Thanks for clarifying!

What are the requirements for the input sequence length? Can I change trimming to use 1000 input and 1000 output?

jmschrei · 2023-08-08T01:49:11Z

If you set trimming to 0 you should be able to use the same input and output length. However, you'll likely get worse predictions on the flanks because they can't see their full contexts.

vitkl · 2023-08-08T05:33:48Z

I would like to use this as a bias model - how much context does the bias model need to see?

jmschrei · 2023-08-08T05:37:09Z

Usually, the bias model is given far less context so that it does not inadvertently learn complex rules. We usually use a model with four layers, so the residual layers aggregate 2**4 nucleotides after the first layer.

vitkl · 2023-08-08T06:24:12Z

Thanks for clarifying! Trimming 16/2 nucleotides probably doesn't matter too much.

What are the bias model first layer filter size and FCLayers dimensionality?

jmschrei · 2023-08-08T16:25:08Z

Look through this example specification: https://github.com/jmschrei/bpnet-lite/blob/master/example_jsons/chrombpnet_pipeline_example.json

vitkl · 2023-08-09T16:59:34Z

I am not sure where I should looks for a full list of bias model parameters. I see this https://github.com/jmschrei/bpnet-lite/blob/master/example_jsons/chrombpnet_pipeline_example.json#L34-L41 but it only mentions the number of layers.

vitkl · 2023-08-09T17:05:23Z

Also interesting to see that BPNet doesn't use any normalisation layers (eg LayerNorm/BatchNorm). I wonder if not using those normalisation layers is a pre-requisite for learning TF concentration-dependent effects.

jmschrei · 2023-08-09T22:06:43Z

The bias model is just a BPNet model so you can use any of the parameters in https://github.com/jmschrei/bpnet-lite/blob/master/example_jsons/bpnet_fit_example.json

I'm not sure how normalization would relate to learning TF concentration-dependent effects. Presumably, that's static in each experiment.

vitkl · 2023-08-09T22:11:29Z

Presumably, that's static in each experiment.

This makes sense. How do you motivate not using normalisation?

jmschrei · 2023-08-09T22:13:38Z

Presumably, the motivation is that adding it in didn't help, empirically, and keeping the model conceptually simpler can help with interpretation.

vitkl · 2023-08-09T22:26:57Z

Makes sense!

Looking at the file with options:

max_jitter - Which values do you recommend using? I see a pretty large value of 128 compared to Basset default of 3.
reverse_complement - do you have strong arguments against adding results of scanning forward & reverse complement in favour of random RC input?

jmschrei · 2023-08-09T22:34:40Z

I'd recommend having it be as large as possible while still capturing the peak. Basset would have benefitted from a larger jitter because it had position dependence in the model through the use of dense layers. BPNet is much more resistant to this because it only uses convolution layers.
https://www.biorxiv.org/content/10.1101/103663v1 suggests the best approach is to train the model and then, at inference time, scan both. I don't think it matters too much though.
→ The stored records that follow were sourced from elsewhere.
-- ==== Sys2Proof/Laws/Fold.lean ====
section
/-! SUPPORT. The bit step is linear over XOR; a value with a zero low byte shifts out; lookups in the built tables
(40_table_builder.md R131, R135). -/

namespace Sys2Proof

@[simp] theorem bitsteps_zero (c : Word) : bitsteps 0 c = c := rfl

@[simp] theorem bitsteps_succ (k : Nat) (c : Word) : bitsteps (k + 1) c = bitsteps k (bitstep c) := rfl

theorem bitsteps_add (j k : Nat) (c : Word) : bitsteps (j + k) c = bitsteps k (bitsteps j c) := by
  induction j generalizing c with
  | zero => simp
  | succ j ih => rw [Nat.succ_add]; simp [ih]

@[simp] theorem bitstep_zero : bitstep 0#32 = 0#32 := by decide

@[simp] theorem bitsteps_of_zero (k : Nat) : bitsteps k 0#32 = 0#32 := by
  induction k with
  | zero => rfl
  | succ k ih => simp [ih]

/-- The bit step as a shift and a conditional XOR of the polynomial. -/
theorem bitstep_eq (c : Word) : bitstep c = (c >>> 1) ^^^ (if c.getLsbD 0 then POLY else 0#32) := by
  unfold bitstep
  split <;> simp

theorem bitstep_xor (x y : Word) : bitstep (x ^^^ y) = bitstep x ^^^ bitstep y := by
  rw [bitstep_eq, bitstep_eq x, bitstep_eq y, BitVec.getLsbD_xor, BitVec.ushiftRight_xor_distrib]
  cases x.getLsbD 0 <;> cases y.getLsbD 0 <;> ext i hi <;> simp <;>
    generalize POLY[i] = q <;> generalize x.getLsbD (1 + i) = u <;> generalize y.getLsbD (1 + i) = v <;>
    revert q u v <;> decide

theorem bitsteps_xor (k : Nat) (x y : Word) : bitsteps k (x ^^^ y) = bitsteps k x ^^^ bitsteps k y := by
  induction k generalizing x y with
  | zero => rfl
  | succ k ih => simp [bitstep_xor, ih]

/-- A value whose low k bits are 0 passes k bit steps as a shift. -/
theorem bitsteps_shift (k : Nat) (c : Word) (h : ∀ i < k, c.getLsbD i = false) : bitsteps k c = c >>> k := by
  induction k generalizing c with
  | zero => simp
  | succ k ih =>
    have h0 : bitstep c = c >>> 1 := by rw [bitstep_eq, h 0 (Nat.succ_pos k)]; simp
    rw [bitsteps_succ, h0, ih, ← BitVec.shiftRight_add, Nat.add_comm]
    intro i hi
    simpa [BitVec.getLsbD_ushiftRight] using h (1 + i) (by omega)

end Sys2Proof
end

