-- ==== Sys2Proof/Laws/PerInstr.lean ====
section
/-! SUPPORT. One statement for each instruction as syntax: the fields of the word it is encoded in (30_encoding.md R100,
R104 to R108). -/

namespace Sys2Proof.Laws.ReservedZero

/-- The operation code of a command (R103). -/
def opcode : Instr → Nibble
  | .nop => 0x0
  | .build => 0x1
  | .crc => 0x2
  | .crcpf => 0x3
  | .rdtbl _ _ => 0x4
  | .rdhtbl _ => 0x4

/-- The word of the instruction holds its operation code, and zeros in RSV0 and RSV1. -/
def Statement (i : Instr) : Prop :=
  opField (encode i) = opcode i ∧ rsv0Field (encode i) = 0 ∧ rsv1Field (encode i) = 0

theorem nop : Statement .nop := by
  refine ⟨?_, ?_, ?_⟩ <;> decide

theorem build : Statement .build := by
  refine ⟨?_, ?_, ?_⟩ <;> decide

theorem crc : Statement .crc := by
  refine ⟨?_, ?_, ?_⟩ <;> decide

theorem crcpf : Statement .crcpf := by
  refine ⟨?_, ?_, ?_⟩ <;> decide

theorem rdtbl (k : Nibble) (b : Byte) : Statement (.rdtbl k b) := by
  revert k b
  unfold Statement
  decide +kernel

theorem rdhtbl (q : Nibble) : Statement (.rdhtbl q) := by
  revert q
  unfold Statement
  decide +kernel

end Sys2Proof.Laws.ReservedZero
end

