/-- Settles O50: a register write at an offset of no operand register changes nothing. -/
theorem operandsAreWrittenByTheHostOnly : Obligations.OperandsAreWrittenByTheHostOnly := by
  intro s t h hne
  rcases step_effects h with
    ⟨w, q, hw, ha⟩ | ⟨q, rfl⟩ | ⟨_, _, _, rfl⟩ | ⟨_, rest, off, v, hw, hq, he, rfl⟩ | ⟨_, addr, b, _, rfl⟩ |
    ⟨rest, hq, rfl⟩
  · exact absurd (accept_next_operands ha) hne
  · exact absurd (engineStep_operands _) hne
  · exact absurd ⟨rfl, rfl, rfl, rfl⟩ hne
  · rcases regWrite_eq_self_or_operand { s with queue := rest } off v with e | hoff
    · rw [e] at hne
      exact absurd ⟨rfl, rfl, rfl, rfl⟩ hne
    · refine ⟨rest, .inl ⟨hw, off, v, hoff, ?_, rfl⟩⟩
      rcases he with rfl | rfl
      · exact .inl hq
      · exact .inr hq
  · exact absurd (storeByte_frame _ addr b).2.2 hne
  · exact ⟨rest, .inr ⟨hq, rfl, zero_pair, zero_pair, zero_pair⟩⟩

/-! ## The acceptance step and the waiting write -/

/-- A waiting CMD write is accepted before the next event (R48). -/
theorem step_of_waiting {s : State} {w : Word} (hb : s.busy = false) (hw : s.waiting = some w) :
    step s = accept w { s with waiting := none } := by
  simp [step, advance, hw, hb]

/-- The CMD write at the head of the schedule is accepted while BUSY = 0, and waits otherwise (R48). -/
theorem step_of_cmdWrite {s : State} {e : Event} {rest : List Event} {w : Word} (hw : s.waiting = none)
    (hq : s.queue = e :: rest) (he : e.IsRegWrite s.cfg offCMD w) : step s = issue w { s with queue := rest } := by
  rw [step_of_isRegWrite hw hq (by decide) (by decide) he, if_pos rfl]

theorem issue_of_idle {s : State} (hb : s.busy = false) (w : Word) : issue w s = accept w s :=
  if_neg (by simp [hb])

/-- What a host access finds while a CMD write waits: the engine steps, and the access stays on the schedule (R48,
R256). -/
theorem step_of_blocked {s : State} {w : Word} {e : Event} {rest : List Event} (hb : s.busy = true)
    (hw : s.waiting = some w) (hq : s.queue = e :: rest) (he : e.isHostAccess = true) :
    step s = .next s.engineStep := by
  simp [step, advance, advanceBlocked, hw, hb, hq, he]

/-- Settles O41. -/
theorem stepRunsTheDecodedCommand : Obligations.StepRunsTheDecodedCommand := by
  intro s w rest hb
  refine ⟨fun hw hq => ?_, fun hw => ?_⟩
  · have hstep : step s = accept w { s with queue := rest } := by
      refine Eq.trans ?_ (issue_of_idle (s := { s with queue := rest }) hb w)
      rcases hq with hq | hq
      · exact step_of_cmdWrite hw hq (.inl rfl)
      · exact step_of_cmdWrite hw hq (.inr rfl)
    rw [hstep]
    exact ⟨rfl, fun i hi => accept_of_ok hi _, fun hn => accept_of_decode_none (s := { s with queue := rest }) hn⟩
  · rw [step_of_waiting hb hw]
    exact ⟨rfl, fun i hi => accept_of_ok hi _, fun hn => accept_of_decode_none (s := { s with waiting := none }) hn⟩

theorem decodeWord_of_decodeTableWord {nbits w : Nat} {i : Instr} (h : decodeTableWord nbits w = some i) :
    decodeWord (BitVec.ofNat 32 (w % 2 ^ nbits)) = .ok i := by
  unfold decodeTableWord at h
  split at h
  · cases hd : decodeWord (BitVec.ofNat 32 (w % 2 ^ nbits)) <;> simp_all [Except.toOption]
  · cases h

/-- Settles O42: the engine's work ended and the write at the head of the schedule, the word is accepted. -/
theorem placedWordRunsNext : Obligations.PlacedWordRunsNext := by
  intro s w i h
  have hidle : s.settle.busy = false := (busy_eq_false_iff _).2 (settle_idle s)
  refine ⟨?_, hidle⟩
  calc step (s.withFetchWord 32 w)
      = issue (BitVec.ofNat 32 (w % 2 ^ 32)) { s.settle with waiting := none } :=
        step_of_cmdWrite (s := s.withFetchWord 32 w) rfl rfl (.inl rfl)
    _ = accept (BitVec.ofNat 32 (w % 2 ^ 32)) { s.settle with waiting := none } :=
        issue_of_idle (s := { s.settle with waiting := none }) hidle _
    _ = exec i { s.settle with waiting := none } := accept_of_ok (decodeWord_of_decodeTableWord h) _

/-- Settles O43. -/
theorem cmdWriteWaitsWhileBusy : Obligations.CmdWriteWaitsWhileBusy := by
  intro s w rest hb
  refine ⟨fun hw hq => ?_, fun hw => ?_⟩
  · have hissue : issue w { s with queue := rest } = .next { s with queue := rest, waiting := some w } := if_pos hb
    rcases hq with hq | hq
    · exact (step_of_cmdWrite hw hq (.inl rfl)).trans hissue
    · exact (step_of_cmdWrite hw hq (.inr rfl)).trans hissue
  · refine ⟨fun x hq => ?_, fun addr width hq => ?_, fun addr width v hq => ?_, fun hq => ?_, fun hq => ?_,
      fun addr b hq => ?_, fun hq => step_of_queue_nil (.inr hb) hq⟩ <;> exact step_of_blocked hb hw hq rfl

end Sys2Proof.Machine

/-! The buffer memory (20_memory.md R72): the engine reads it and never writes it; a store is what changes it. -/

namespace Sys2Proof.Machine

/-! ## What an engine step changes -/

/-- Outside a build the tables, TVALID and the builder's indices stay (R137). -/
theorem engineStep_tables_frame {s : State} (hp : s.phase ≠ .building) :
    s.engineStep.tables = s.tables ∧ s.engineStep.half = s.half ∧ s.engineStep.tvalid = s.tvalid ∧
    s.engineStep.bk = s.bk ∧ s.engineStep.bi = s.bi := by
  rcases engineStep_cases s with ⟨_, e⟩ | ⟨hb, _⟩ | ⟨_, _, e⟩ | ⟨_, _, _, e⟩ | ⟨_, _, _, _, e⟩
  case inr.inl => exact absurd hb hp
  all_goals
    rw [e]
    simp

/-- With no command running RESULT, BERR, the working values of a command and its port stay (R168). -/
theorem engineStep_run_frame {s : State} (hp : s.phase ≠ .running) :
    s.engineStep.result = s.result ∧ s.engineStep.berr = s.berr ∧ s.engineStep.c = s.c ∧
    s.engineStep.cur = s.cur ∧ s.engineStep.rem = s.rem ∧ s.engineStep.reads = s.reads ∧
    s.engineStep.hints = s.hints ∧ s.engineStep.free = s.free := by
  rcases engineStep_cases s with ⟨_, e⟩ | ⟨_, e⟩ | ⟨hr, _⟩ | ⟨hr, _⟩ | ⟨_, hr, _⟩
  case inr.inr.inl | inr.inr.inr.inl | inr.inr.inr.inr => exact absurd hr hp
  · rw [e]
    simp
  · rw [e]
    simp [buildStep_frame s]

/-- Settles O31: the frames of an engine step, by phase; only a completion, with no byte left, writes RESULT. -/
theorem engineStepFrame : Obligations.EngineStepFrame := by
  intro s
  have hresult : s.rem ≠ 0 → s.engineStep.result = s.result := fun hrem =>
    by_contra fun hne => hrem (engineStep_result_ne hne).2.1
  simpa [engineStep_frame s] using ⟨engineStep_tables_frame, engineStep_run_frame, hresult⟩

/-! ## What changes the memory -/

@[simp] theorem engineStep_mem (s : State) : s.engineStep.mem = s.mem := by
  simp [engineStep_frame s]

@[simp] theorem hardReset_mem (s : State) : s.hardReset.mem = s.mem := rfl

@[simp] theorem regWrite_mem (s : State) (off : Nat) (v : Word) : (s.regWrite off v).mem = s.mem := by
  rcases regWrite_cases s off v with ⟨_, e⟩ | ⟨_, e⟩ | ⟨_, e⟩ | ⟨_, e⟩ | ⟨_, e⟩ | ⟨_, e⟩ | ⟨_, e⟩ | e <;> rw [e]

@[simp] theorem storeByte_mem (s : State) (addr : Nat) (b : Byte) : (s.storeByte addr b).mem = s.mem.write addr b := by
  rcases storeByte_cases s addr b with ⟨_, e⟩ | ⟨_, e⟩ <;> rw [e]

@[simp] theorem startFold_mem (s : State) : s.startFold.mem = s.mem := by
  rcases startFold_cases s with ⟨_, e⟩ | ⟨_, e⟩ <;> simp [e]

/-- No command's acceptance writes the memory (R72, R102). -/
theorem exec_next_mem {i : Instr} {s t : State} (h : exec i s = .next t) : t.mem = s.mem := by
  rcases exec_cases i s with
    ⟨_, e⟩ | ⟨_, _, e⟩ | ⟨_, _, e⟩ | ⟨_, e⟩ | ⟨_, e⟩ | ⟨_, _, e⟩ | ⟨_, e⟩ <;>
  · cases e.symm.trans h
    simp

/-- Nor does the acceptance of an ILLEGAL word (R110). -/
theorem accept_next_mem {w : Word} {s t : State} (h : accept w s = .next t) : t.mem = s.mem := by
  rcases accept_cases w s with ⟨i, _, e⟩ | ⟨_, _, e⟩
  · exact exec_next_mem (e.symm.trans h)
  · cases e.symm.trans h
    simp

/-- Of the events only a store writes the memory, and it writes its byte. -/
theorem perform_next_mem {e : Event} {s t : State} (h : perform e s = .next t) :
    t.mem = s.mem ∨ ∃ who addr b, e = .store who addr b ∧ t.mem = s.mem.write addr b := by
  rcases perform_cases h with
    ⟨_, _, rfl⟩ | ⟨_, _, rfl⟩ | ⟨_, rfl⟩ | ⟨_, _, _, _, rfl⟩ | ⟨_, _, _, rfl⟩ | ⟨_, _, _, ha⟩ |
    ⟨who, addr, b, he, _, rfl⟩ | ⟨_, rfl⟩ | ⟨_, rfl⟩
  on_goal 6 => exact .inl (accept_next_mem ha)
  on_goal 6 => exact .inr ⟨who, addr, b, he, storeByte_mem s addr b⟩
  all_goals exact .inl (by simp)

/-- A step leaves the memory, or performs the store at the head of the schedule (R72). -/
theorem step_next_mem {s t : State} (h : step s = .next t) :
    t.mem = s.mem ∨ ∃ who addr b rest, s.queue = .store who addr b :: rest ∧ t.mem = s.mem.write addr b := by
  rcases step_cases h with ⟨_, _, rfl⟩ | ⟨_, _, _, _, _, _, rfl⟩ | ⟨_, _, _, ha⟩ | ⟨e, rest, hq, _, hp⟩
  · exact .inl (engineStep_mem s)
  · exact .inl (engineStep_mem s)
  · exact .inl (accept_next_mem ha :)
  · refine (perform_next_mem hp).imp_right ?_
    rintro ⟨who, addr, b, rfl, hm⟩
    exact ⟨who, addr, b, rest, hq, hm⟩

/-- Settles O52: the byte a store writes is the only one that then reads otherwise. -/
theorem onlyStoresChangeTheMemory : Obligations.OnlyStoresChangeTheMemory := by
  intro s t x hcanonical h hne
  rcases step_next_mem h with hm | ⟨who, addr, b, rest, hq, hm⟩
  · exact absurd (by rw [hm]) hne
  · rw [hm, memory_read_write s.mem hcanonical] at hne ⊢
    obtain rfl : x = addr := by_contra fun hx => hne (if_neg hx)
    exact ⟨who, b, rest, hq, if_pos rfl⟩

end Sys2Proof.Machine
vitkl · 2023-08-09T22:41:34Z

Do you mean that BPNet should in principle works as well with a smaller shift?
I saw the paper - however, I have to use the summation strategy in the rest of the model - so the question is whether the bias model should be similarly trained.

jmschrei · 2023-08-09T22:44:34Z

Many of the choices for BPNet were done on a small number of ChIP-nexus data sets. I don't think we've rigorously tested each decision by, for example, looking at performance with different jitters. I think that jittering helps BPNet but don't have more than just that intuition.
The bias model and subsequently the full ChromBPNet model should be trained by randomly RCing input. If you want to force outputs to be identical across strands then, at inference time, you run a sequence and its RC through the entire model (bias and accessibility) and aggregate.

vitkl · 2023-08-10T15:38:01Z

I see. I observed that 3bp jittering helps cell2state compared to no jittering. I will test 100bp jittering.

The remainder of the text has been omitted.